Hanan mengangguk. Safina membantunya agar duduk, lalu beranjak dari ranjang. Kebahagiaan jelas terasa pada diri Safina karena  bisa menghabiskan waktu libur bersama Hanan. Hanan perlahan mulai nyaman dan terbiasa bersama ibu kandungnya. Safina menjadi tameng di saat dia merasa tertekan atau diabaikan oleh wulan.

"Bunda. Hanan nggak suka sama adik bayi. Ibu suka marah-marah kalau Hanan berisik dan berantakin mainan," eluh Hanan.

"Ya sudah, Hanan di sini saja dan jadi anak Bunda. Di sini Hanan bebas. Mau berantakin mainan boleh. Mau berisik juga boleh. Hujan-hujanan juga boleh. Hanan minta apa saja Bunda turutin kalau mau tinggal sama Bunda." Safina meletakkan mangkuk berisi nasi dan sayur sup di hadapan Hanan.

"Tapi Hanan anaknya Ibu, bukan anaknya Bunda." Hanan mulai menyendok makanannya, lalu menyuapkan ke dalam mulut setelah mengatakan hal itu.

Safina mengabaikan pertanyaan Hanan. Tak ingin membahas masalah itu. Khawatir akan merusak kepercayaan Hanan padanya. Bisa dekat dengan Hanan dan membuatnya percaya sudah cukup bagi Safina. Mengenai Hanan tahu jika dia ibu kandungnya bisa menyusul seiring berjalannya waktu.

"Enak nggak?" tanya Safina sambil memerhatikan putranya yang sedang makan.

Hanan hanya mengangguk karena mulutnya masih mengunyah makanan.

Safina beranjak dari kursi untuk menyiapkan minum Hanan. Terdengar guntur menggelegar, lalu disusul suara sendok terjatuh. Safina bergegas membalikkan tubuh, dan terlihat  Hanan berlari ke arahnya. Hanan memeluk pinggang Safina erat.

"Ada Bunda, Sayang." Safina mengusap kepala Hanan lembut untuk menenangkannya.

"Bunda mau ke mana?" tanyanya.

"Bunda mau ambil minum buat Hanan."

"Hanan takut."

"Hanan ikut Bunda ambil minum." Safina mengajak Hanan menuju dapur.

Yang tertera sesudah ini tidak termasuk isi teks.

-- ==== Sys2Proof/Decode.lean ====
section
/-! DEFINITION. The decoder and the encoder of instruction words (R57 to R63, R69, R71, R73, R297, R323, R336, R359, R428, R494). The decoder
is total: a word that names no instruction is refused with the trap its first failing check raises (R60). -/

namespace Sys2Proof
open Sys2Proof.Machine

/-- Why a word decodes to nothing: a failing decode check of R60, or the SHAPE of a loop word with ROT = 0 and STAGES ≠ 0 (R99). -/
inductive DecodeErr where
  | illegal | reserved | shape
deriving DecidableEq, Repr, Inhabited

/-- The checks of R60 in order, once the function code is known: 2, the registers and numbers that `i` names; 3, the reserved bits. -/
def checked (zeros : Bool) (i : Instr) : Except DecodeErr Instr :=
  if i.wf then if zeros then .ok i else .error .reserved else .error .illegal

/-- OP 0x00 of SEQ: ADD, SUB, AND, OR, XOR, ANDN, SHL, SHR, SRA, SLT, SLTU, MIN, MAX, MINU, MAXU, MUL, MULH, MULHU, DIV, DIVU, REM, REMU, CLZ, CTZ, POPC. -/
noncomputable def decodeSeq00 (w : Word) : Except DecodeErr Instr :=
  if bits w 0 6 == 1 then checked true (.add (bits w 18 6) (bits w 12 6) (bits w 6 6))
  else if bits w 0 6 == 2 then checked true (.sub (bits w 18 6) (bits w 12 6) (bits w 6 6))
  else if bits w 0 6 == 3 then checked true (.and (bits w 18 6) (bits w 12 6) (bits w 6 6))
  else if bits w 0 6 == 4 then checked true (.or (bits w 18 6) (bits w 12 6) (bits w 6 6))
  else if bits w 0 6 == 5 then checked true (.xor (bits w 18 6) (bits w 12 6) (bits w 6 6))
  else if bits w 0 6 == 6 then checked true (.andn (bits w 18 6) (bits w 12 6) (bits w 6 6))
  else if bits w 0 6 == 7 then checked true (.shl (bits w 18 6) (bits w 12 6) (bits w 6 6))
  else if bits w 0 6 == 8 then checked true (.shr (bits w 18 6) (bits w 12 6) (bits w 6 6))
  else if bits w 0 6 == 9 then checked true (.sra (bits w 18 6) (bits w 12 6) (bits w 6 6))
  else if bits w 0 6 == 10 then checked true (.slt (bits w 18 6) (bits w 12 6) (bits w 6 6))
  else if bits w 0 6 == 11 then checked true (.sltu (bits w 18 6) (bits w 12 6) (bits w 6 6))
  else if bits w 0 6 == 12 then checked true (.min (bits w 18 6) (bits w 12 6) (bits w 6 6))
  else if bits w 0 6 == 13 then checked true (.max (bits w 18 6) (bits w 12 6) (bits w 6 6))
  else if bits w 0 6 == 14 then checked true (.minu (bits w 18 6) (bits w 12 6) (bits w 6 6))
  else if bits w 0 6 == 15 then checked true (.maxu (bits w 18 6) (bits w 12 6) (bits w 6 6))
  else if bits w 0 6 == 16 then checked true (.mul (bits w 18 6) (bits w 12 6) (bits w 6 6))
  else if bits w 0 6 == 17 then checked true (.mulh (bits w 18 6) (bits w 12 6) (bits w 6 6))
  else if bits w 0 6 == 18 then checked true (.mulhu (bits w 18 6) (bits w 12 6) (bits w 6 6))
  else if bits w 0 6 == 19 then checked true (.div (bits w 18 6) (bits w 12 6) (bits w 6 6))
  else if bits w 0 6 == 20 then checked true (.divu (bits w 18 6) (bits w 12 6) (bits w 6 6))
  else if bits w 0 6 == 21 then checked true (.rem (bits w 18 6) (bits w 12 6) (bits w 6 6))
  else if bits w 0 6 == 22 then checked true (.remu (bits w 18 6) (bits w 12 6) (bits w 6 6))
  else if bits w 0 6 == 23 then checked (bits w 6 6 == 0) (.clz (bits w 18 6) (bits w 12 6))
  else if bits w 0 6 == 24 then checked (bits w 6 6 == 0) (.ctz (bits w 18 6) (bits w 12 6))
  else if bits w 0 6 == 25 then checked (bits w 6 6 == 0) (.popc (bits w 18 6) (bits w 12 6))
  else .error .illegal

Setelah menuang air ke dalam gelas, Safina kembali mengajak Hanan untuk menyelesaikan makan siangnya. Hujan masih terdengar deras di luar sana diiringi petir dan guruh. Safina duduk di samping Hanan agar putranya merasa aman. Setelah makan siang selesai, mereka kembali masuk ke dalam kamar. Hanan berulang kali meminta pulang ke rumah Wulan, tapi Safina membujuk agar sabar sampai hujan reda.